> **Your objective**:
Search the entries for the word "gives". Copy every line where it turns up.

Collected data
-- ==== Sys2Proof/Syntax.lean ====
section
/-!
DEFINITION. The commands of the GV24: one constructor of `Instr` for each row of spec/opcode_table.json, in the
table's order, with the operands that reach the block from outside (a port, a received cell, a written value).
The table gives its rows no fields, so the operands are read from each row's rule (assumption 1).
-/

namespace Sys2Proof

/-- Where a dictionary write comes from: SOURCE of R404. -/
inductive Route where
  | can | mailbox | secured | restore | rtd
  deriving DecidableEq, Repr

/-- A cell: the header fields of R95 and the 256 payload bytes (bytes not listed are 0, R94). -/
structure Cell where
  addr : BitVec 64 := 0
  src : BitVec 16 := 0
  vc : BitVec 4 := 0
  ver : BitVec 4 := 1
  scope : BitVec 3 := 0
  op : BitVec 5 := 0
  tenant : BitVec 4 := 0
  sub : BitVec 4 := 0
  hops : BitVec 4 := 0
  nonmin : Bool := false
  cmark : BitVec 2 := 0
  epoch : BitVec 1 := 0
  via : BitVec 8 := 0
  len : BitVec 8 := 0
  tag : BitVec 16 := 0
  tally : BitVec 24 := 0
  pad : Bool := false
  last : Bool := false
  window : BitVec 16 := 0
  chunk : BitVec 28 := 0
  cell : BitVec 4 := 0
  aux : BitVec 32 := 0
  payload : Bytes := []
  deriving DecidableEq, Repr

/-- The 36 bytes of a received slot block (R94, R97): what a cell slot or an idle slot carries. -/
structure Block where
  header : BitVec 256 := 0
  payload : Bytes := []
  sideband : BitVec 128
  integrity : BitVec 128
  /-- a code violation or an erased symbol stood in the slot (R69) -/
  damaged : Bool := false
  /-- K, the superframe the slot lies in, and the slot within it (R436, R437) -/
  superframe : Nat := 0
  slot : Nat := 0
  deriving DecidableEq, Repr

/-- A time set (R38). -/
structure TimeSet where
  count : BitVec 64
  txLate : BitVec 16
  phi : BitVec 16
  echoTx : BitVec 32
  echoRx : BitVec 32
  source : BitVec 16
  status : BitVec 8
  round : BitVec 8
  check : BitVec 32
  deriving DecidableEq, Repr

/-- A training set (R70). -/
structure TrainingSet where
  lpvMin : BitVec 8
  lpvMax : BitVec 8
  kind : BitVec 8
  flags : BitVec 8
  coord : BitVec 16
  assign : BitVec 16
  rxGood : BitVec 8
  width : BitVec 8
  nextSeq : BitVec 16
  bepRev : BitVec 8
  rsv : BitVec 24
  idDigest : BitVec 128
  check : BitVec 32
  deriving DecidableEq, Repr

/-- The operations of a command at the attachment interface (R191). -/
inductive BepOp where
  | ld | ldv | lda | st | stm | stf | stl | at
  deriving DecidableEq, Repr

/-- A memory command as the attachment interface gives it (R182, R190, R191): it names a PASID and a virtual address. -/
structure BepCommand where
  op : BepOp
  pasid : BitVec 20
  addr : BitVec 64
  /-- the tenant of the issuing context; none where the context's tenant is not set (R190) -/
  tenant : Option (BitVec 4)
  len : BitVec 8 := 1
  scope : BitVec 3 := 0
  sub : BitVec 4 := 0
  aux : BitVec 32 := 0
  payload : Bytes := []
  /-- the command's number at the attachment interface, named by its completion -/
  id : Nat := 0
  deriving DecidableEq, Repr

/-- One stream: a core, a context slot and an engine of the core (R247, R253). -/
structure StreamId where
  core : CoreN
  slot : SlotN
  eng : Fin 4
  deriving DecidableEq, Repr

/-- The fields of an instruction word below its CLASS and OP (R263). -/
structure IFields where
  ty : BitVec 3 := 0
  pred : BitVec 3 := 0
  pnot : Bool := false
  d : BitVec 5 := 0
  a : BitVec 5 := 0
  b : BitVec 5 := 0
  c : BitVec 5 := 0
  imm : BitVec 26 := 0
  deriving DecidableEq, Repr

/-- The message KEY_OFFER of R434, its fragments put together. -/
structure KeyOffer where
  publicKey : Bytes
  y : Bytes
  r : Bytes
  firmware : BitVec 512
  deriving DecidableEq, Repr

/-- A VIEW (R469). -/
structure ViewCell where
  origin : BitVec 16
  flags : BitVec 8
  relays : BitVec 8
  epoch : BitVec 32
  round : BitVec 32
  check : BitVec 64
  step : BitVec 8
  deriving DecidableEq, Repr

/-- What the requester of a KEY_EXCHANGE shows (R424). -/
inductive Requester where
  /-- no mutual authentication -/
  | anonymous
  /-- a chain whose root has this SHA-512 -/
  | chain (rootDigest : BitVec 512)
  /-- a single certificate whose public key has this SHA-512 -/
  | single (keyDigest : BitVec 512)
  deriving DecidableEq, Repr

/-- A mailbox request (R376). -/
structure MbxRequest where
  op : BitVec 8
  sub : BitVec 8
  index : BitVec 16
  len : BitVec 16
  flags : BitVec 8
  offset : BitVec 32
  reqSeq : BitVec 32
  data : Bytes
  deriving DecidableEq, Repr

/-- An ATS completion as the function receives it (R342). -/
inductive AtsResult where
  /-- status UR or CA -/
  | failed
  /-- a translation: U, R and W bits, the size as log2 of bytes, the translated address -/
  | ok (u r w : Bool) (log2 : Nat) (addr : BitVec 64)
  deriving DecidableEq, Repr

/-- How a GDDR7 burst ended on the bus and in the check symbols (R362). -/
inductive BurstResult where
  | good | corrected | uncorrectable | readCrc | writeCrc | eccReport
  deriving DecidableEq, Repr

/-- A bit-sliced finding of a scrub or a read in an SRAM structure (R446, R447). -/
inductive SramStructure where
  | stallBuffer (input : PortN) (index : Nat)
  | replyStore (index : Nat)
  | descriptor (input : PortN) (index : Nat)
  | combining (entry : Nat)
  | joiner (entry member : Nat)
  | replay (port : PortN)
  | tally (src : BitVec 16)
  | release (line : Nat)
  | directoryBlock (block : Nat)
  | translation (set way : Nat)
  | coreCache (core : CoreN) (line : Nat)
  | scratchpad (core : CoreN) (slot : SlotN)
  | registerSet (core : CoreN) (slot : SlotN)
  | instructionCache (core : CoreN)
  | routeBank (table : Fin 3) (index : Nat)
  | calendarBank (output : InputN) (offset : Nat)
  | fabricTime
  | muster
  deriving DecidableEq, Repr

> **Solution to this problem**:
The table gives its rows no fields, so the operands are read from each row's rule (assumption 1).
/-- A memory command as the attachment interface gives it (R182, R190, R191): it names a PASID and a virtual address. -/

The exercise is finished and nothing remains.